Anda di halaman 1dari 3

HIMMAH BERBICARA : PENDIDIKAN KAPITALIS

Himmah Berbicara merupakan diskusi rutin yang diadakan oleh LPM Himmah setiap
minggunya. Pada diskusi kali ini (29/11) Himmah Berbicara membahas tentang Pendidikan
Kapitalis dengan rujukan buku Sekolah Kapitalis Yang Licik karya Paulu Freire.

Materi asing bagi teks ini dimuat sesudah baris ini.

theorem execUplCmdGo_good (frc : km.part .frc) (out : km.part .out) (tim : km.part .tim) (cor : km.part .cor)
    (hCOR_BANK_STAT_UPL_BUSY : km.fld R.COR.BANK_STAT.UPL_BUSY) (hCOR_UPL_CMD_ID : km.fld R.COR.UPL_CMD.ID)
    (hCOR_UPL_CMD_OP : km.fld R.COR.UPL_CMD.OP) (hCOR_UPL_CMD_SUPERSEDE : km.fld R.COR.UPL_CMD.SUPERSEDE)
    (hCOR_UPL_DONE_ID : km.fld R.COR.UPL_DONE.ID) (hCOR_UPL_DONE_REGIONS : km.fld R.COR.UPL_DONE.REGIONS)
    (hCOR_UPL_DONE_STATUS : km.fld R.COR.UPL_DONE.STATUS) (hCOR_UPL_STAT_QUEUED : km.fld R.COR.UPL_STAT.QUEUED)
    (hCOR_UPL_STAT_RUNNING : km.fld R.COR.UPL_STAT.RUNNING) (hCOR_UPL_STAT_RUN_DONE : km.fld R.COR.UPL_STAT.RUN_DONE)
    (hCOR_UPL_STAT_RUN_ID : km.fld R.COR.UPL_STAT.RUN_ID) (hPG_ERR_ADDR_HI : ∀ a, km.fld (R.PG.ERR_ADDR_HI a))
    (hPG_ERR_ADDR_LO : ∀ a, km.fld (R.PG.ERR_ADDR_LO a)) (hPG_ERR_CODE : ∀ a, km.fld (R.PG.ERR_CODE a))
    (hPG_ERR_COUNT : ∀ a, km.fld (R.PG.ERR_COUNT a)) (hPG_ERR_OVERFLOW : ∀ a, km.fld (R.PG.ERR_OVERFLOW a))
    (hPG_ERR_SOURCE : ∀ a, km.fld (R.PG.ERR_SOURCE a)) (hPG_ERR_VALID : ∀ a, km.fld (R.PG.ERR_VALID a))
    (hPG_EVT_PEND : ∀ a, km.fld (R.PG.EVT_PEND a)) (hTIM_DOM_OFFSET_OFFSET : ∀ a, km.fld (R.TIM.DOM_OFFSET.OFFSET a))
    (hTIM_DOM_RATE_RATE : ∀ a, km.fld (R.TIM.DOM_RATE.RATE a)) (v t : Nat) (s : State) (hs : s.Keeps km pq) : ∀ st, execUplCmdGo v t s = .next st → st.Keeps km pq := by
  unfold execUplCmdGo
  refine runIn_good hs (fun s hs => ?_)
  repeat' first
    | with_reducible assumption
    | with_reducible exact hPG_ERR_ADDR_HI _
    | with_reducible exact hPG_ERR_ADDR_LO _
    | with_reducible exact hPG_ERR_CODE _
    | with_reducible exact hPG_ERR_COUNT _
    | with_reducible exact hPG_ERR_OVERFLOW _
    | with_reducible exact hPG_ERR_SOURCE _
    | with_reducible exact hPG_ERR_VALID _
    | with_reducible exact hPG_EVT_PEND _
    | with_reducible exact hTIM_DOM_OFFSET_OFFSET _
    | with_reducible exact hTIM_DOM_RATE_RATE _
    | (intro _)
    | with_reducible apply State.tick_good
    | with_reducible apply State.uplGo_good

theorem execCopyRegions_good (frc : km.part .frc) (out : km.part .out) (tim : km.part .tim) (mem : km.part .mem)
    (dram : km.part .dram) (cor : km.part .cor) (line : km.part .line) (any : ∀ f, km.fld f) (t : Nat) (s : State)
    (hs : s.Keeps km pq) : ∀ st, execCopyRegions t s = .next st → st.Keeps km pq := by
  unfold execCopyRegions
  refine runIn_good hs (fun s hs => ?_)
  repeat' first
    | with_reducible assumption
    | (with_reducible (intros; exact any _))
    | (intro _)
    | with_reducible apply State.tick_good
    | with_reducible apply State.uplStep_good

theorem execCopyPack_good (frc : km.part .frc) (out : km.part .out) (tim : km.part .tim) (mem : km.part .mem)
    (dram : km.part .dram) (cor : km.part .cor) (line : km.part .line) (any : ∀ f, km.fld f) (t : Nat) (s : State)
    (hs : s.Keeps km pq) : ∀ st, execCopyPack t s = .next st → st.Keeps km pq := by
  unfold execCopyPack
  refine runIn_good hs (fun s hs => ?_)
  repeat' first
    | with_reducible assumption
    | (with_reducible (intros; exact any _))
    | (intro _)
    | with_reducible apply State.tick_good
    | with_reducible apply State.uplStep_good

theorem execCopyPacked_good (frc : km.part .frc) (out : km.part .out) (tim : km.part .tim) (mem : km.part .mem)
    (dram : km.part .dram) (cor : km.part .cor) (line : km.part .line) (any : ∀ f, km.fld f) (t : Nat) (s : State)
    (hs : s.Keeps km pq) : ∀ st, execCopyPacked t s = .next st → st.Keeps km pq := by
  unfold execCopyPacked
  refine runIn_good hs (fun s hs => ?_)
  repeat' first
    | with_reducible assumption
    | (with_reducible (intros; exact any _))
    | (intro _)
    | with_reducible apply State.tick_good
    | with_reducible apply State.uplStep_good

theorem execUnitRecords_good (frc : km.part .frc) (out : km.part .out) (tim : km.part .tim) (mem : km.part .mem)
    (dram : km.part .dram) (cor : km.part .cor) (line : km.part .line) (any : ∀ f, km.fld f) (t : Nat) (s : State)
    (hs : s.Keeps km pq) : ∀ st, execUnitRecords t s = .next st → st.Keeps km pq := by
  unfold execUnitRecords
  refine runIn_good hs (fun s hs => ?_)
  repeat' first
    | with_reducible assumption
    | (with_reducible (intros; exact any _))
    | (intro _)
    | with_reducible apply State.tick_good
    | with_reducible apply State.uplStep_good

theorem execUplCommandEnd_good (frc : km.part .frc) (out : km.part .out) (cor : km.part .cor)
    (hCOR_BANK_STAT_UPL_BUSY : km.fld R.COR.BANK_STAT.UPL_BUSY) (hCOR_UPL_DONE_ID : km.fld R.COR.UPL_DONE.ID)
    (hCOR_UPL_DONE_REGIONS : km.fld R.COR.UPL_DONE.REGIONS) (hCOR_UPL_DONE_STATUS : km.fld R.COR.UPL_DONE.STATUS)
    (hCOR_UPL_STAT_QUEUED : km.fld R.COR.UPL_STAT.QUEUED) (hCOR_UPL_STAT_RUNNING : km.fld R.COR.UPL_STAT.RUNNING)
    (hCOR_UPL_STAT_RUN_DONE : km.fld R.COR.UPL_STAT.RUN_DONE) (hCOR_UPL_STAT_RUN_ID : km.fld R.COR.UPL_STAT.RUN_ID)
    (hPG_ERR_ADDR_HI : ∀ a, km.fld (R.PG.ERR_ADDR_HI a)) (hPG_ERR_ADDR_LO : ∀ a, km.fld (R.PG.ERR_ADDR_LO a))
    (hPG_ERR_CODE : ∀ a, km.fld (R.PG.ERR_CODE a)) (hPG_ERR_COUNT : ∀ a, km.fld (R.PG.ERR_COUNT a))
    (hPG_ERR_OVERFLOW : ∀ a, km.fld (R.PG.ERR_OVERFLOW a)) (hPG_ERR_SOURCE : ∀ a, km.fld (R.PG.ERR_SOURCE a))
    (hPG_ERR_VALID : ∀ a, km.fld (R.PG.ERR_VALID a)) (hPG_EVT_PEND : ∀ a, km.fld (R.PG.EVT_PEND a)) (t : Nat)
    (s : State) (hs : s.Keeps km pq) : ∀ st, execUplCommandEnd t s = .next st → st.Keeps km pq := by
  unfold execUplCommandEnd
  refine runIn_good hs (fun s hs => ?_)
  repeat' first
    | with_reducible assumption
    | with_reducible exact hPG_ERR_ADDR_HI _
    | with_reducible exact hPG_ERR_ADDR_LO _
    | with_reducible exact hPG_ERR_CODE _
    | with_reducible exact hPG_ERR_COUNT _
    | with_reducible exact hPG_ERR_OVERFLOW _
    | with_reducible exact hPG_ERR_SOURCE _
    | with_reducible exact hPG_ERR_VALID _
    | with_reducible exact hPG_EVT_PEND _
    | (intro _)
    | with_reducible apply State.tick_good
    | with_reducible apply State.uplEnd_good

theorem execUplDoneRead_good (frc : km.part .frc) (cor : km.part .cor)
    (hCOR_BANK_STAT_UPL_BUSY : km.fld R.COR.BANK_STAT.UPL_BUSY) (hCOR_UPL_DONE_ID : km.fld R.COR.UPL_DONE.ID)
    (hCOR_UPL_DONE_REGIONS : km.fld R.COR.UPL_DONE.REGIONS) (hCOR_UPL_DONE_STATUS : km.fld R.COR.UPL_DONE.STATUS)
    (hCOR_UPL_STAT_QUEUED : km.fld R.COR.UPL_STAT.QUEUED) (hCOR_UPL_STAT_RUNNING : km.fld R.COR.UPL_STAT.RUNNING)
    (hCOR_UPL_STAT_RUN_DONE : km.fld R.COR.UPL_STAT.RUN_DONE) (hCOR_UPL_STAT_RUN_ID : km.fld R.COR.UPL_STAT.RUN_ID)
    (t : Nat) (s : State) (hs : s.Keeps km pq) : ∀ st, execUplDoneRead t s = .next st → st.Keeps km pq := by
  unfold execUplDoneRead
  refine runIn_good hs (fun s hs => ?_)
  repeat' first
    | with_reducible assumption
    | (intro _)
    | with_reducible apply State.tick_good
    | with_reducible apply State.uplDoneRead_good

theorem execRampStep_good (frc : km.part .frc) (hRCH_CH_MEAS_I : ∀ a, km.fld (R.RCH.CH_MEAS.I a))
    (hRCH_CH_MEAS_V : ∀ a, km.fld (R.RCH.CH_MEAS.V a))
    (hRCH_CH_STAT_AT_TARGET : ∀ a, km.fld (R.RCH.CH_STAT.AT_TARGET a))
    (hRCH_CH_STAT_SET_NOW : ∀ a, km.fld (R.RCH.CH_STAT.SET_NOW a))
    (hRCH_CH_TARGET_FLOOR : ∀ a, km.fld (R.RCH.CH_TARGET.FLOOR a))
    (hRCH_CH_TARGET_NEXT : ∀ a, km.fld (R.RCH.CH_TARGET.NEXT a)) (c mv ma t : Nat) (s : State) (hs : s.Keeps km pq) : ∀ st, execRampStep c mv ma t s = .next st → st.Keeps km pq := by
  unfold execRampStep
  refine runIn_good hs (fun s hs => ?_)
  repeat' first
    | with_reducible assumption
    | with_reducible exact hRCH_CH_MEAS_I _
    | with_reducible exact hRCH_CH_MEAS_V _
    | with_reducible exact hRCH_CH_STAT_AT_TARGET _
    | with_reducible exact hRCH_CH_STAT_SET_NOW _
    | with_reducible exact hRCH_CH_TARGET_FLOOR _
    | with_reducible exact hRCH_CH_TARGET_NEXT _
    | (intro _)
    | with_reducible apply State.tick_good
    | with_reducible apply State.rampStep_good
    | with_reducible apply State.railMeasure_good

theorem State.railReady_good (out : km.part .out) (hPG_EVT_PEND : ∀ a, km.fld (R.PG.EVT_PEND a))
    (hRAI_RAI_READY_READY : km.fld R.RAI.RAI_READY.READY) (hRCH_CH_STAT_STATE : ∀ a, km.fld (R.RCH.CH_STAT.STATE a))
    (s : State) (c : Nat) (hs : s.Keeps km pq) : (State.railReady s c).Keeps km pq := by
  unfold State.railReady
  repeat' first
    | with_reducible assumption
    | with_reducible exact hPG_EVT_PEND _
    | with_reducible exact hRCH_CH_STAT_STATE _
    | (intro _)
    | with_reducible apply Keep.ite
    | with_reducible apply State.setRail_good
    | with_reducible apply State.ev_good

Nurcholis Ainul Tri selaku staf Jaringan Kerja Himmah dan pemantik diskusi malam ini
mengawali diskusi dengan menjelaskan bahwa Paulo Freire memiliki gagasan-gagasan tentang
pendidikan yang ia dapatkan semenjak ia duduk di bangku universitas. Menurutnya, pendidikan
memiliki tujuan untuk merangsang fikiran kritis siswa, merangsang rasa ingin tahu siswa dan
merangsang partisipasi demokrasi siswa. Ada 2 kategori kaum dalam pendidikan yaitu kaum
tertindas dan kaum penindas. Menurut Paulo Freire juga ada 2 jenis pendidikan; pertama,
pendidikan gaya bank dimana tugas guru hanya mengajar sekaligus sebagai objek dan murid
hanya diajar dan tidak tahu apa-apa yang diajarkan oleh gurunya karena murid disini hanya
sebagai objek. Kedua, pendidikan terhadap masalah yang menekankan guru dan murid berdialog
dalam proses belajar mengajar. Inti dari pendidikan yaitu Humanisasi atau memanusiakan
manusia. Freire juga mengkategorikan kesadaran manusia menjadi tiga, yaitu kesadaran magis,
kesadaran naf dan kesadaran kritis.
Terkait penjelasan yang diberikan oleh pemantik, Irwan A. Syambudi, Pemimpin Redaksi
Himmah menanggapi bahwa pemikiran Paulo Freire sangat menarik karena kondisi Amerika
Latin saat itu sama dengan kondisi Indonesia sekarang. Irwan menambahkan tiga poin penting
terkait pendidikan yaitu; pertama, bagaimana memahami pendidikan yang melegitimasi
kekuasaan, ketika pendidikan melegitimasi kekuasaan maka pendidikan itu bersifat menindas.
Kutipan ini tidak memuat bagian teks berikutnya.